Bolton: National Debt Constitutes “Economic Threat”
John Bolton is President Trump’s National Security Advisor. While speaking at an event hosted by the Alexander Hamilton Society in Washington D.C. on October 31, 2018, he weighed in on the national security implications of the U.S. government’s budget deficit and the national debt:
“It is a fact that when your national debt gets to the level ours is, that it constitutes an economic threat to the society. And that kind of threat ultimately has a national security consequence for it.”
Bolton went on to describe how the White House will seek to deal with the threat:
“In the near term, the budget deficit problem is in the discretionary spending. The entitlements come in a few years and that problem’s going to have to be addressed. But right now, you can have significant impact on both the deficit and the national debt by cutting government spending on the discretionary programs.”
For national security, that will mean scaling back the growth of defense spending that President Trump initiated, forcing it to “flatten out” as part of the White House’s effort to establish greater fiscal discipline over the government’s spending to reduce the economic threat that Bolton perceives.

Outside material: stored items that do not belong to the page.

-- ==== Sys2Proof/Laws/State.lean ====
section
/-! SUPPORT. The state's small laws: what each update leaves as it was, and what a read after it gives. -/

namespace Sys2Proof.Machine

/-! Each update of the state leaves every other field as it was. -/

@[simp] theorem setTile_clock (s : State) (t : Nat) (x : Tile) : (setTile s t x).clock = s.clock := rfl
@[simp] theorem setTile_freeCtr (s : State) (t : Nat) (x : Tile) : (setTile s t x).freeCtr = s.freeCtr := rfl
@[simp] theorem setTile_ring (s : State) (t : Nat) (x : Tile) : (setTile s t x).ring = s.ring := rfl
@[simp] theorem setTile_mem (s : State) (t : Nat) (x : Tile) : (setTile s t x).mem = s.mem := rfl
@[simp] theorem setTile_lk (s : State) (t : Nat) (x : Tile) : (setTile s t x).lk = s.lk := rfl
@[simp] theorem setTile_fab (s : State) (t : Nat) (x : Tile) : (setTile s t x).fab = s.fab := rfl
@[simp] theorem setTile_pwr (s : State) (t : Nat) (x : Tile) : (setTile s t x).pwr = s.pwr := rfl
@[simp] theorem setTile_kiln (s : State) (t : Nat) (x : Tile) : (setTile s t x).kiln = s.kiln := rfl
@[simp] theorem setTile_p0 (s : State) (t : Nat) (x : Tile) : (setTile s t x).p0 = s.p0 := rfl
@[simp] theorem setTile_p1 (s : State) (t : Nat) (x : Tile) : (setTile s t x).p1 = s.p1 := rfl
@[simp] theorem setTile_boot (s : State) (t : Nat) (x : Tile) : (setTile s t x).boot = s.boot := rfl
@[simp] theorem setTile_flash (s : State) (t : Nat) (x : Tile) : (setTile s t x).flash = s.flash := rfl
@[simp] theorem setTile_upd (s : State) (t : Nat) (x : Tile) : (setTile s t x).upd = s.upd := rfl
@[simp] theorem setTile_spdm0 (s : State) (t : Nat) (x : Tile) : (setTile s t x).spdm0 = s.spdm0 := rfl
@[simp] theorem setTile_spdm1 (s : State) (t : Nat) (x : Tile) : (setTile s t x).spdm1 = s.spdm1 := rfl
@[simp] theorem setTile_smb (s : State) (t : Nat) (x : Tile) : (setTile s t x).smb = s.smb := rfl
@[simp] theorem setTile_pending (s : State) (t : Nat) (x : Tile) : (setTile s t x).pending = s.pending := rfl

@[simp] theorem updTile_clock (s : State) (t : Nat) (f : Tile → Tile) : (updTile s t f).clock = s.clock := rfl
@[simp] theorem updTile_freeCtr (s : State) (t : Nat) (f : Tile → Tile) : (updTile s t f).freeCtr = s.freeCtr := rfl
@[simp] theorem updTile_ring (s : State) (t : Nat) (f : Tile → Tile) : (updTile s t f).ring = s.ring := rfl
@[simp] theorem updTile_mem (s : State) (t : Nat) (f : Tile → Tile) : (updTile s t f).mem = s.mem := rfl
@[simp] theorem updTile_lk (s : State) (t : Nat) (f : Tile → Tile) : (updTile s t f).lk = s.lk := rfl
@[simp] theorem updTile_fab (s : State) (t : Nat) (f : Tile → Tile) : (updTile s t f).fab = s.fab := rfl
@[simp] theorem updTile_pwr (s : State) (t : Nat) (f : Tile → Tile) : (updTile s t f).pwr = s.pwr := rfl
@[simp] theorem updTile_kiln (s : State) (t : Nat) (f : Tile → Tile) : (updTile s t f).kiln = s.kiln := rfl
@[simp] theorem updTile_p0 (s : State) (t : Nat) (f : Tile → Tile) : (updTile s t f).p0 = s.p0 := rfl
@[simp] theorem updTile_p1 (s : State) (t : Nat) (f : Tile → Tile) : (updTile s t f).p1 = s.p1 := rfl
@[simp] theorem updTile_boot (s : State) (t : Nat) (f : Tile → Tile) : (updTile s t f).boot = s.boot := rfl
@[simp] theorem updTile_flash (s : State) (t : Nat) (f : Tile → Tile) : (updTile s t f).flash = s.flash := rfl
@[simp] theorem updTile_upd (s : State) (t : Nat) (f : Tile → Tile) : (updTile s t f).upd = s.upd := rfl
@[simp] theorem updTile_spdm0 (s : State) (t : Nat) (f : Tile → Tile) : (updTile s t f).spdm0 = s.spdm0 := rfl
@[simp] theorem updTile_spdm1 (s : State) (t : Nat) (f : Tile → Tile) : (updTile s t f).spdm1 = s.spdm1 := rfl
@[simp] theorem updTile_smb (s : State) (t : Nat) (f : Tile → Tile) : (updTile s t f).smb = s.smb := rfl
@[simp] theorem updTile_pending (s : State) (t : Nat) (f : Tile → Tile) : (updTile s t f).pending = s.pending := rfl

@[simp] theorem setPart_clock (s : State) (p : Nat) (x : PartSt) : (setPart s p x).clock = s.clock := rfl
@[simp] theorem setPart_freeCtr (s : State) (p : Nat) (x : PartSt) : (setPart s p x).freeCtr = s.freeCtr := rfl
@[simp] theorem setPart_tiles (s : State) (p : Nat) (x : PartSt) : (setPart s p x).tiles = s.tiles := rfl
@[simp] theorem setPart_ring (s : State) (p : Nat) (x : PartSt) : (setPart s p x).ring = s.ring := rfl
@[simp] theorem setPart_mem (s : State) (p : Nat) (x : PartSt) : (setPart s p x).mem = s.mem := rfl
@[simp] theorem setPart_lk (s : State) (p : Nat) (x : PartSt) : (setPart s p x).lk = s.lk := rfl
@[simp] theorem setPart_fab (s : State) (p : Nat) (x : PartSt) : (setPart s p x).fab = s.fab := rfl
@[simp] theorem setPart_pwr (s : State) (p : Nat) (x : PartSt) : (setPart s p x).pwr = s.pwr := rfl
@[simp] theorem setPart_p0 (s : State) (p : Nat) (x : PartSt) : (setPart s p x).p0 = s.p0 := rfl
@[simp] theorem setPart_p1 (s : State) (p : Nat) (x : PartSt) : (setPart s p x).p1 = s.p1 := rfl
@[simp] theorem setPart_boot (s : State) (p : Nat) (x : PartSt) : (setPart s p x).boot = s.boot := rfl
@[simp] theorem setPart_flash (s : State) (p : Nat) (x : PartSt) : (setPart s p x).flash = s.flash := rfl
@[simp] theorem setPart_upd (s : State) (p : Nat) (x : PartSt) : (setPart s p x).upd = s.upd := rfl
@[simp] theorem setPart_spdm0 (s : State) (p : Nat) (x : PartSt) : (setPart s p x).spdm0 = s.spdm0 := rfl
@[simp] theorem setPart_spdm1 (s : State) (p : Nat) (x : PartSt) : (setPart s p x).spdm1 = s.spdm1 := rfl
@[simp] theorem setPart_smb (s : State) (p : Nat) (x : PartSt) : (setPart s p x).smb = s.smb := rfl
@[simp] theorem setPart_pending (s : State) (p : Nat) (x : PartSt) : (setPart s p x).pending = s.pending := rfl

@[simp] theorem setCtx_clock (s : State) (c : Nat) (x : Ctx) : (setCtx s c x).clock = s.clock := rfl
@[simp] theorem setCtx_freeCtr (s : State) (c : Nat) (x : Ctx) : (setCtx s c x).freeCtr = s.freeCtr := rfl
@[simp] theorem setCtx_tiles (s : State) (c : Nat) (x : Ctx) : (setCtx s c x).tiles = s.tiles := rfl
@[simp] theorem setCtx_ring (s : State) (c : Nat) (x : Ctx) : (setCtx s c x).ring = s.ring := rfl
@[simp] theorem setCtx_mem (s : State) (c : Nat) (x : Ctx) : (setCtx s c x).mem = s.mem := rfl
@[simp] theorem setCtx_lk (s : State) (c : Nat) (x : Ctx) : (setCtx s c x).lk = s.lk := rfl
@[simp] theorem setCtx_fab (s : State) (c : Nat) (x : Ctx) : (setCtx s c x).fab = s.fab := rfl
@[simp] theorem setCtx_pwr (s : State) (c : Nat) (x : Ctx) : (setCtx s c x).pwr = s.pwr := rfl
@[simp] theorem setCtx_p0 (s : State) (c : Nat) (x : Ctx) : (setCtx s c x).p0 = s.p0 := rfl
@[simp] theorem setCtx_p1 (s : State) (c : Nat) (x : Ctx) : (setCtx s c x).p1 = s.p1 := rfl
@[simp] theorem setCtx_boot (s : State) (c : Nat) (x : Ctx) : (setCtx s c x).boot = s.boot := rfl
@[simp] theorem setCtx_flash (s : State) (c : Nat) (x : Ctx) : (setCtx s c x).flash = s.flash := rfl
@[simp] theorem setCtx_upd (s : State) (c : Nat) (x : Ctx) : (setCtx s c x).upd = s.upd := rfl
@[simp] theorem setCtx_spdm0 (s : State) (c : Nat) (x : Ctx) : (setCtx s c x).spdm0 = s.spdm0 := rfl
@[simp] theorem setCtx_spdm1 (s : State) (c : Nat) (x : Ctx) : (setCtx s c x).spdm1 = s.spdm1 := rfl
@[simp] theorem setCtx_smb (s : State) (c : Nat) (x : Ctx) : (setCtx s c x).smb = s.smb := rfl
@[simp] theorem setCtx_pending (s : State) (c : Nat) (x : Ctx) : (setCtx s c x).pending = s.pending := rfl

@[simp] theorem updCtx_clock (s : State) (c : Nat) (f : Ctx → Ctx) : (updCtx s c f).clock = s.clock := rfl
@[simp] theorem updCtx_freeCtr (s : State) (c : Nat) (f : Ctx → Ctx) : (updCtx s c f).freeCtr = s.freeCtr := rfl
@[simp] theorem updCtx_tiles (s : State) (c : Nat) (f : Ctx → Ctx) : (updCtx s c f).tiles = s.tiles := rfl
@[simp] theorem updCtx_ring (s : State) (c : Nat) (f : Ctx → Ctx) : (updCtx s c f).ring = s.ring := rfl
@[simp] theorem updCtx_mem (s : State) (c : Nat) (f : Ctx → Ctx) : (updCtx s c f).mem = s.mem := rfl
@[simp] theorem updCtx_lk (s : State) (c : Nat) (f : Ctx → Ctx) : (updCtx s c f).lk = s.lk := rfl
@[simp] theorem updCtx_fab (s : State) (c : Nat) (f : Ctx → Ctx) : (updCtx s c f).fab = s.fab := rfl
@[simp] theorem updCtx_pwr (s : State) (c : Nat) (f : Ctx → Ctx) : (updCtx s c f).pwr = s.pwr := rfl
@[simp] theorem updCtx_p0 (s : State) (c : Nat) (f : Ctx → Ctx) : (updCtx s c f).p0 = s.p0 := rfl
@[simp] theorem updCtx_p1 (s : State) (c : Nat) (f : Ctx → Ctx) : (updCtx s c f).p1 = s.p1 := rfl
@[simp] theorem updCtx_boot (s : State) (c : Nat) (f : Ctx → Ctx) : (updCtx s c f).boot = s.boot := rfl
@[simp] theorem updCtx_flash (s : State) (c : Nat) (f : Ctx → Ctx) : (updCtx s c f).flash = s.flash := rfl
@[simp] theorem updCtx_upd (s : State) (c : Nat) (f : Ctx → Ctx) : (updCtx s c f).upd = s.upd := rfl
@[simp] theorem updCtx_spdm0 (s : State) (c : Nat) (f : Ctx → Ctx) : (updCtx s c f).spdm0 = s.spdm0 := rfl
@[simp] theorem updCtx_spdm1 (s : State) (c : Nat) (f : Ctx → Ctx) : (updCtx s c f).spdm1 = s.spdm1 := rfl
@[simp] theorem updCtx_smb (s : State) (c : Nat) (f : Ctx → Ctx) : (updCtx s c f).smb = s.smb := rfl
@[simp] theorem updCtx_pending (s : State) (c : Nat) (f : Ctx → Ctx) : (updCtx s c f).pending = s.pending := rfl

@[simp] theorem setEmber_clock (s : State) (i : Nat) (x : EmberSt) : (setEmber s i x).clock = s.clock := rfl
@[simp] theorem setEmber_freeCtr (s : State) (i : Nat) (x : EmberSt) : (setEmber s i x).freeCtr = s.freeCtr := rfl
@[simp] theorem setEmber_tiles (s : State) (i : Nat) (x : EmberSt) : (setEmber s i x).tiles = s.tiles := rfl
@[simp] theorem setEmber_ring (s : State) (i : Nat) (x : EmberSt) : (setEmber s i x).ring = s.ring := rfl
@[simp] theorem setEmber_mem (s : State) (i : Nat) (x : EmberSt) : (setEmber s i x).mem = s.mem := rfl
@[simp] theorem setEmber_lk (s : State) (i : Nat) (x : EmberSt) : (setEmber s i x).lk = s.lk := rfl
@[simp] theorem setEmber_fab (s : State) (i : Nat) (x : EmberSt) : (setEmber s i x).fab = s.fab := rfl
@[simp] theorem setEmber_pwr (s : State) (i : Nat) (x : EmberSt) : (setEmber s i x).pwr = s.pwr := rfl
@[simp] theorem setEmber_p0 (s : State) (i : Nat) (x : EmberSt) : (setEmber s i x).p0 = s.p0 := rfl
@[simp] theorem setEmber_p1 (s : State) (i : Nat) (x : EmberSt) : (setEmber s i x).p1 = s.p1 := rfl
@[simp] theorem setEmber_boot (s : State) (i : Nat) (x : EmberSt) : (setEmber s i x).boot = s.boot := rfl
@[simp] theorem setEmber_flash (s : State) (i : Nat) (x : EmberSt) : (setEmber s i x).flash = s.flash := rfl
@[simp] theorem setEmber_upd (s : State) (i : Nat) (x : EmberSt) : (setEmber s i x).upd = s.upd := rfl
@[simp] theorem setEmber_spdm0 (s : State) (i : Nat) (x : EmberSt) : (setEmber s i x).spdm0 = s.spdm0 := rfl
@[simp] theorem setEmber_spdm1 (s : State) (i : Nat) (x : EmberSt) : (setEmber s i x).spdm1 = s.spdm1 := rfl
@[simp] theorem setEmber_smb (s : State) (i : Nat) (x : EmberSt) : (setEmber s i x).smb = s.smb := rfl
@[simp] theorem setEmber_pending (s : State) (i : Nat) (x : EmberSt) : (setEmber s i x).pending = s.pending := rfl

In the recently completed 2018 fiscal year, the U.S. government collected slightly more money than it did in 2017, even with President Trump’s tax cuts, while federal spending, enabled by the Bipartisan Budget Act of 2018, increased by 3.2% over the previous year. Consequently, the increase in spending accounts for virtually all of the year over year increase of $113 billion in the government’s annual budget deficit from the level of the deficit recorded in 2017. At $779 billion for the 2018 fiscal year, the deficit was equal to about 3.9% of the U.S. economy’s gross domestic product.
Without action to restrain the growth of U.S. government spending, the U.S. government’s budget deficit is projected to push around $1 trillion in 2019.